Function that fits and selects the number of component by cross-validation.
Source:R/scglrCrossVal.r
scglrCrossVal.Rd
Function that fits and selects the number of component by cross-validation.
Arguments
- formula
an object of class "Formula" (or one that can be coerced to that class): a symbolic description of the model to be fitted.
- data
the data frame to be modeled.
- family
a vector of character of length q specifying the distributions of the responses. Bernoulli, binomial, poisson and gaussian are allowed.
- K
number of components, default is one.
- folds
number of folds, default is 10. Although folds can be as large as the sample size (leave-one-out CV), it is not recommended for large datasets. folds can also be provided as a vector (same length as data) of fold identifiers.
- type
loss function to use for cross-validation. Currently six options are available depending on whether the responses are of the same distribution family. If the responses are all bernoulli distributed, then the prediction performance may be measured through the area under the ROC curve: type = "auc" In any other case one can choose among the following five options ("likelihood","aic","aicc","bic","mspe").
- size
specifies the number of trials of the binomial variables included in the model. A (n*qb) matrix is expected for qb binomial variables.
- offset
used for the poisson dependent variables. A vector or a matrix of size: number of observations * number of Poisson dependent variables is expected.
- na.action
a function which indicates what should happen when the data contain NAs. The default is set to the
na.omit
.- crit
a list of two elements : maxit and tol, describing respectively the maximum number of iterations and the tolerance convergence criterion for the Fisher scoring algorithm. Default is set to 50 and 10e-6 respectively.
- method
Regularization criterion type. Object of class "method.SCGLR" built by
methodSR
for Structural Relevance.- nfolds
deprecated. Use
fold
parameter instead.- mc.cores
deprecated
Value
a matrix containing the criterion values for each response (rows) and each number of components (columns).
References
Bry X., Trottier C., Verron T. and Mortier F. (2013) Supervised Component Generalized Linear Regression using a PLS-extension of the Fisher scoring algorithm. Journal of Multivariate Analysis, 119, 47-60.
Examples
if (FALSE) { # \dontrun{
library(SCGLR)
# load sample data
data(genus)
# get variable names from dataset
n <- names(genus)
ny <- n[grep("^gen",n)] # Y <- names that begins with "gen"

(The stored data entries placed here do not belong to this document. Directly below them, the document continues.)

-- ==== Sys2Proof/Laws/State.lean ====
section
/-! SUPPORT. What the shared updates of State change and what they leave: one lemma per field per update, so that no proof unfolds a
record update or the event log. -/
namespace Sys2Proof.Machine

/-! ## Updates of one field -/

@[simp] theorem State.emit_time (s : State) (o : Output) : (s.emit o).time = s.time := rfl
@[simp] theorem State.emit_pipe (s : State) (o : Output) : (s.emit o).pipe = s.pipe := rfl
@[simp] theorem State.emit_corpus (s : State) (o : Output) : (s.emit o).corpus = s.corpus := rfl
@[simp] theorem State.emit_epochs (s : State) (o : Output) : (s.emit o).epochs = s.epochs := rfl
@[simp] theorem State.emit_catalog (s : State) (o : Output) : (s.emit o).catalog = s.catalog := rfl
@[simp] theorem State.emit_maint (s : State) (o : Output) : (s.emit o).maint = s.maint := rfl
@[simp] theorem State.emit_receipts (s : State) (o : Output) : (s.emit o).receipts = s.receipts := rfl
@[simp] theorem State.emit_images (s : State) (o : Output) : (s.emit o).images = s.images := rfl
@[simp] theorem State.emit_installs (s : State) (o : Output) : (s.emit o).installs = s.installs := rfl
@[simp] theorem State.emit_tenants (s : State) (o : Output) : (s.emit o).tenants = s.tenants := rfl
@[simp] theorem State.emit_host (s : State) (o : Output) : (s.emit o).host = s.host := rfl
@[simp] theorem State.emit_dict (s : State) (o : Output) : (s.emit o).dict = s.dict := rfl
@[simp] theorem State.emit_counters (s : State) (o : Output) : (s.emit o).counters = s.counters := rfl
@[simp] theorem State.emit_log (s : State) (o : Output) : (s.emit o).log = s.log := rfl
@[simp] theorem State.emit_mbx (s : State) (o : Output) : (s.emit o).mbx = s.mbx := rfl
@[simp] theorem State.emit_mgmt (s : State) (o : Output) : (s.emit o).mgmt = s.mgmt := rfl
@[simp] theorem State.emit_sensors (s : State) (o : Output) : (s.emit o).sensors = s.sensors := rfl
@[simp] theorem State.emit_tiers (s : State) (o : Output) : (s.emit o).tiers = s.tiers := rfl
@[simp] theorem State.emit_staging (s : State) (o : Output) : (s.emit o).staging = s.staging := rfl
@[simp] theorem State.emit_flash (s : State) (o : Output) : (s.emit o).flash = s.flash := rfl
@[simp] theorem State.emit_fabric (s : State) (o : Output) : (s.emit o).fabric = s.fabric := rfl
@[simp] theorem State.emit_exchange (s : State) (o : Output) : (s.emit o).exchange = s.exchange := rfl
@[simp] theorem State.emit_power (s : State) (o : Output) : (s.emit o).power = s.power := rfl
@[simp] theorem State.emit_repair (s : State) (o : Output) : (s.emit o).repair = s.repair := rfl
@[simp] theorem State.emit_pins (s : State) (o : Output) : (s.emit o).pins = s.pins := rfl
@[simp] theorem State.emit_freeCount (s : State) (o : Output) : (s.emit o).freeCount = s.freeCount := rfl
@[simp] theorem State.emit_pending (s : State) (o : Output) : (s.emit o).pending = s.pending := rfl
@[simp] theorem State.emit_out (s : State) (o : Output) : (s.emit o).out = s.out ++ [o] := rfl

@[simp] theorem State.setFn_time (s : State) (fn : Nat) (f : FnState) : (s.setFn fn f).time = s.time := rfl
@[simp] theorem State.setFn_pipe (s : State) (fn : Nat) (f : FnState) : (s.setFn fn f).pipe = s.pipe := rfl
@[simp] theorem State.setFn_corpus (s : State) (fn : Nat) (f : FnState) : (s.setFn fn f).corpus = s.corpus := rfl
@[simp] theorem State.setFn_epochs (s : State) (fn : Nat) (f : FnState) : (s.setFn fn f).epochs = s.epochs := rfl
@[simp] theorem State.setFn_catalog (s : State) (fn : Nat) (f : FnState) : (s.setFn fn f).catalog = s.catalog := rfl
@[simp] theorem State.setFn_maint (s : State) (fn : Nat) (f : FnState) : (s.setFn fn f).maint = s.maint := rfl
@[simp] theorem State.setFn_receipts (s : State) (fn : Nat) (f : FnState) : (s.setFn fn f).receipts = s.receipts := rfl
@[simp] theorem State.setFn_images (s : State) (fn : Nat) (f : FnState) : (s.setFn fn f).images = s.images := rfl
@[simp] theorem State.setFn_installs (s : State) (fn : Nat) (f : FnState) : (s.setFn fn f).installs = s.installs := rfl
@[simp] theorem State.setFn_tenants (s : State) (fn : Nat) (f : FnState) : (s.setFn fn f).tenants = s.tenants := rfl
@[simp] theorem State.setFn_dict (s : State) (fn : Nat) (f : FnState) : (s.setFn fn f).dict = s.dict := rfl
@[simp] theorem State.setFn_counters (s : State) (fn : Nat) (f : FnState) : (s.setFn fn f).counters = s.counters := rfl
@[simp] theorem State.setFn_log (s : State) (fn : Nat) (f : FnState) : (s.setFn fn f).log = s.log := rfl
@[simp] theorem State.setFn_mbx (s : State) (fn : Nat) (f : FnState) : (s.setFn fn f).mbx = s.mbx := rfl
@[simp] theorem State.setFn_mgmt (s : State) (fn : Nat) (f : FnState) : (s.setFn fn f).mgmt = s.mgmt := rfl
@[simp] theorem State.setFn_sensors (s : State) (fn : Nat) (f : FnState) : (s.setFn fn f).sensors = s.sensors := rfl
@[simp] theorem State.setFn_tiers (s : State) (fn : Nat) (f : FnState) : (s.setFn fn f).tiers = s.tiers := rfl
@[simp] theorem State.setFn_staging (s : State) (fn : Nat) (f : FnState) : (s.setFn fn f).staging = s.staging := rfl
@[simp] theorem State.setFn_flash (s : State) (fn : Nat) (f : FnState) : (s.setFn fn f).flash = s.flash := rfl
@[simp] theorem State.setFn_fabric (s : State) (fn : Nat) (f : FnState) : (s.setFn fn f).fabric = s.fabric := rfl
@[simp] theorem State.setFn_exchange (s : State) (fn : Nat) (f : FnState) : (s.setFn fn f).exchange = s.exchange := rfl
@[simp] theorem State.setFn_power (s : State) (fn : Nat) (f : FnState) : (s.setFn fn f).power = s.power := rfl
@[simp] theorem State.setFn_repair (s : State) (fn : Nat) (f : FnState) : (s.setFn fn f).repair = s.repair := rfl
@[simp] theorem State.setFn_pins (s : State) (fn : Nat) (f : FnState) : (s.setFn fn f).pins = s.pins := rfl
@[simp] theorem State.setFn_freeCount (s : State) (fn : Nat) (f : FnState) : (s.setFn fn f).freeCount = s.freeCount := rfl
@[simp] theorem State.setFn_out (s : State) (fn : Nat) (f : FnState) : (s.setFn fn f).out = s.out := rfl
@[simp] theorem State.setFn_pending (s : State) (fn : Nat) (f : FnState) : (s.setFn fn f).pending = s.pending := rfl
@[simp] theorem State.setFn_host (s : State) (fn : Nat) (f : FnState) : (s.setFn fn f).host = { s.host with fns := s.host.fns.set fn f } := rfl
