-- ==== Sys2Proof/Laws/Later1.lean ====
section
/-! SUPPORT. The operations of Ops, CatalogOps, FlashOps, HostOps move no clock, epoch or draw count back, take back nothing sent and leave the queue and the silicon alone. -/
set_option Elab.async false
set_option linter.all false

namespace Sys2Proof.Machine

theorem State.emit_later {s0 : State} (s : State) (o : Output) (hL : Later s0 s) : Later s0 (State.emit s o) := by
  unfold State.emit
  repeat'
    first
    | with_reducible assumption
    | with_reducible exact Nat.le_refl _
    | with_reducible exact List.prefix_rfl
    | with_reducible rfl
    | with_reducible exact Nat.le_add_right _ _
    | intro _
    | with_reducible refine State.upd_later ?_ ?_ ?_ ?_ ?_ ?_
    | with_reducible refine Later.ite ?_ ?_
    | with_reducible refine Later.iteFst ?_ ?_
    | with_reducible refine Later.foldl ?_ ?_
    | with_reducible refine Later.foldlFst ?_ ?_
    | with_reducible refine Later.fst ?_ (by assumption)
    | dsimp only
    | rw [State.mk_eq]
    | split
    | exact List.prefix_append _ _

theorem State.setFn_later {s0 : State} (s : State) (fn : Nat) (f : FnState) (hL : Later s0 s) : Later s0 (State.setFn s fn f) := by
  unfold State.setFn
  repeat'
    first
    | with_reducible assumption
    | with_reducible exact Nat.le_refl _
    | with_reducible exact List.prefix_rfl
    | with_reducible rfl
    | with_reducible exact Nat.le_add_right _ _
    | intro _
    | with_reducible refine State.upd_later ?_ ?_ ?_ ?_ ?_ ?_
    | with_reducible refine Later.ite ?_ ?_
    | with_reducible refine Later.iteFst ?_ ?_
    | with_reducible refine Later.foldl ?_ ?_
    | with_reducible refine Later.foldlFst ?_ ?_
    | with_reducible refine Later.fst ?_ (by assumption)
    | dsimp only
    | rw [State.mk_eq]
    | split
    | exact List.prefix_append _ _

theorem State.updFn_later {s0 : State} (s : State) (fn : Nat) (f : FnState → FnState) (hL : Later s0 s) : Later s0 (State.updFn s fn f) := by
  unfold State.updFn
  repeat'
    first
    | with_reducible assumption
    | with_reducible exact Nat.le_refl _
    | with_reducible exact List.prefix_rfl
    | with_reducible rfl
    | with_reducible exact Nat.le_add_right _ _
    | intro _
    | with_reducible refine State.upd_later ?_ ?_ ?_ ?_ ?_ ?_
    | with_reducible apply State.setFn_later
    | with_reducible refine Later.ite ?_ ?_
    | with_reducible refine Later.iteFst ?_ ?_
    | with_reducible refine Later.foldl ?_ ?_
    | with_reducible refine Later.foldlFst ?_ ?_
    | with_reducible refine Later.fst ?_ (by assumption)
    | dsimp only
    | rw [State.mk_eq]
    | split
    | exact List.prefix_append _ _

theorem msixWith_later {cnt : State → Nat → Nat → State} (hc : ∀ s0 s k n, Later s0 s → Later s0 (cnt s k n)) {s0 s : State} (fn vec : Nat) (h : Later s0 s) :
    Later s0 (msixWith cnt s fn vec) := by
  unfold msixWith
  dsimp only
  split
  · exact State.setFn_later _ _ _ h
  · exact hc _ _ _ _ (State.emit_later _ _ h)

theorem causeWith_later {cnt : State → Nat → Nat → State} (hc : ∀ s0 s k n, Later s0 s → Later s0 (cnt s k n)) {s0 s : State} (fn b : Nat) (h : Later s0 s) :
    Later s0 (causeWith cnt s fn b) := by
  unfold causeWith
  dsimp only
  split
  · exact h
  · split
    · exact State.setFn_later _ _ _ h
    · exact msixWith_later hc _ _ (State.setFn_later _ _ _ h)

nx <- n[-grep("^gen",n)] # X <- remaining names
# remove "geology" and "surface" from nx
# as surface is offset and we want to use geology as additional covariate
nx <-nx[!nx%in%c("geology","surface")]
# build multivariate formula
# we also add "lat*lon" as computed covariate
form <- multivariateFormula(ny,c(nx,"I(lat*lon)"),A=c("geology"))
# define family
fam <- rep("poisson",length(ny))
# cross validation
genus.cv <- scglrCrossVal(formula=form, data=genus, family=fam, K=12,
offset=genus$surface)
# find best K
mean.crit <- colMeans(log(genus.cv))
#plot(mean.crit, type="l")
} # }